C. Nationally Non-Covered Indications
  1. Somatic (Acquired) Cancer
Effective for services performed on or after March 16, 2018, NGS as a diagnostic laboratory test for patients with acquired (somatic) cancer are non-covered if the cancer patient does not meet the criteria noted in section B.1. above.
D. Other
  1. Somatic (Acquired) Cancer
Effective for services performed on or after March 16, 2018, Medicare Administrative Contractors (MACs) may determine coverage of NGS as a diagnostic laboratory test for patients with advanced cancer only when the test is performed in a CLIA-certified laboratory, when ordered by a treating physician, and when the patient has:
a. either recurrent, relapsed, refractory, metastatic, or advanced stages III or IV cancer; and,
b. not been previously tested with the same test using NGS for the same cancer genetic content, and
c. decided to seek further cancer treatment (e.g., therapeutic chemotherapy).

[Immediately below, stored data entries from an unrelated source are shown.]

theorem switchQualify_kept (hR : Kept R) {a0 a1} (h : R s0 s) : R s0 (switchQualify a0 a1 s) := by
  unfold switchQualify
  with_reducible repeat' (first | assumption | (refine State.modSled_kept hR ?_) | (refine State.ev_kept hR ?_) | (refine hR.set ?_) | (refine homeStop_kept hR ?_) | (refine planPos_kept' hR (by assumption) ?_) | (refine State.iff_kept hR ?_ fun s h => ?_) | (refine stopAtOnce_kept hR ?_) | (intro x; try (refine Kept.cut (R := R) (s0 := s0) (x := x) ?_ ?_; unfold x; rotate_left; clear_value x; intro h)) | lift_lets | (refine Kept.ite ?_ ?_) | split | dsimp only | (refine Kept.ite2 (by assumption) ?_ ?_) | (refine planPos_kept hR ?_))

theorem frameClass_kept (hR : Kept R) {a1} (h : R s0 s) : R s0 (frameClass s a1).2 := by
  unfold frameClass
  with_reducible repeat' (first | assumption | (refine State.fresh_kept' hR (by assumption) ?_) | (intro x; try (refine Kept.cut (R := R) (s0 := s0) (x := x) ?_ ?_; unfold x; rotate_left; clear_value x; intro h)) | lift_lets | (refine Kept.ite ?_ ?_) | split | dsimp only | (refine Kept.ite2 (by assumption) ?_ ?_) | (refine State.fresh_kept hR ?_))
theorem frameClass_kept' (hR : Kept R) {a1 v t} (e : frameClass s a1 = (v, t)) (h : R s0 s) : R s0 t := by
  have q : R s0 (frameClass s a1).2 := frameClass_kept hR h
  rw [e] at q
  exact q

theorem ducFrame_kept (hR : Kept R) {a0} (h : R s0 s) : R s0 (ducFrame a0 s) := by
  unfold ducFrame
  with_reducible repeat' (first | assumption | (refine frameClass_kept' hR (by assumption) ?_) | (intro x; try (refine Kept.cut (R := R) (s0 := s0) (x := x) ?_ ?_; unfold x; rotate_left; clear_value x; intro h)) | lift_lets | (refine Kept.ite ?_ ?_) | split | dsimp only | (refine Kept.ite2 (by assumption) ?_ ?_) | (refine hR.rest ?_) | (refine frameClass_kept hR ?_))

theorem State.modStage_kept (hR : Kept R) {a1 a2} (h : R s0 s) : R s0 (State.modStage s a1 a2) := by
  unfold State.modStage
  with_reducible repeat' (first | assumption | (refine hR.rest ?_))

theorem stageStatus_kept (hR : Kept R) {a0 a1} (h : R s0 s) : R s0 (stageStatus a0 a1 s) := by
  unfold stageStatus
  with_reducible repeat' (first | assumption | (refine State.modStage_kept hR ?_) | (refine State.bump_kept hR ?_) | (refine hR.set ?_) | (refine State.iff_kept hR ?_ fun s h => ?_) | (refine State.modSp_kept hR ?_) | (refine dropClaim_kept hR ?_) | (refine loseSled_kept hR ?_) | (refine uncertain_kept hR ?_) | (refine State.modSled_kept hR ?_) | (refine stopAtOnce_kept hR ?_) | (refine dropPlan_kept hR ?_) | (refine setPos_kept hR ?_) | (intro x; try (refine Kept.cut (R := R) (s0 := s0) (x := x) ?_ ?_; unfold x; rotate_left; clear_value x; intro h)) | lift_lets | (refine Kept.ite ?_ ?_) | split | dsimp only | (refine Kept.ite2 (by assumption) ?_ ?_))

theorem stageLost_kept (hR : Kept R) {a0 a1} (h : R s0 s) : R s0 (stageLost a0 a1 s) := by
  unfold stageLost
  with_reducible repeat' (first | assumption | (refine State.modStage_kept hR ?_) | (refine State.ev_kept hR ?_) | (refine stopAtOnce_kept hR ?_) | (intro x; try (refine Kept.cut (R := R) (s0 := s0) (x := x) ?_ ?_; unfold x; rotate_left; clear_value x; intro h)) | lift_lets | (refine Kept.ite ?_ ?_) | split | dsimp only)

theorem refreshQuad_kept (hR : Kept R) {a1} (h : R s0 s) : R s0 (refreshQuad s a1) := by
  unfold refreshQuad
  with_reducible repeat' (first | assumption | (refine State.iff_kept hR ?_ fun s h => ?_) | (refine State.modLink_kept hR ?_) | split)

theorem enterLk_kept (hR : Kept R) {a1 a2} (h : R s0 s) : R s0 (enterLk s a1 a2) := by
  unfold enterLk
  with_reducible repeat' (first | assumption | (refine refreshQuad_kept hR ?_) | (refine hR.set ?_))

theorem enterDown_kept (hR : Kept R) {a1} (h : R s0 s) : R s0 (enterDown s a1) := by
  unfold enterDown
  with_reducible repeat' (first | assumption | (refine enterLk_kept hR ?_) | (refine hR.set ?_))

theorem startTraining_kept (hR : Kept R) {a1} (h : R s0 s) : R s0 (startTraining s a1) := by
  unfold startTraining
  with_reducible repeat' (first | assumption | (refine enterLk_kept hR ?_) | (refine hR.set ?_))

theorem trainFail_kept (hR : Kept R) {a1} (h : R s0 s) : R s0 (trainFail s a1) := by
  unfold trainFail
  with_reducible repeat' (first | assumption | (refine State.ev_kept hR ?_) | (refine enterLk_kept hR ?_))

  1. (NEW) Germline (Inherited) Cancer
Effective for services performed on or after [DATE], MACs may determine coverage of NGS as a diagnostic laboratory test for patients with germline (inherited) cancer only when the test is performed in a CLIA-certified laboratory, when ordered by a treating physician, when results are provided to the treating physician for management of the patient and when the patient has:
  1. any cancer diagnosis; and,
  2. a clinical indication for germline (inherited) testing of hereditary cancers; and,
  3. a risk factor for germline (inherited) cancer; and,
  4. not been previously tested with the same germline test using NGS for the same germline genetic content.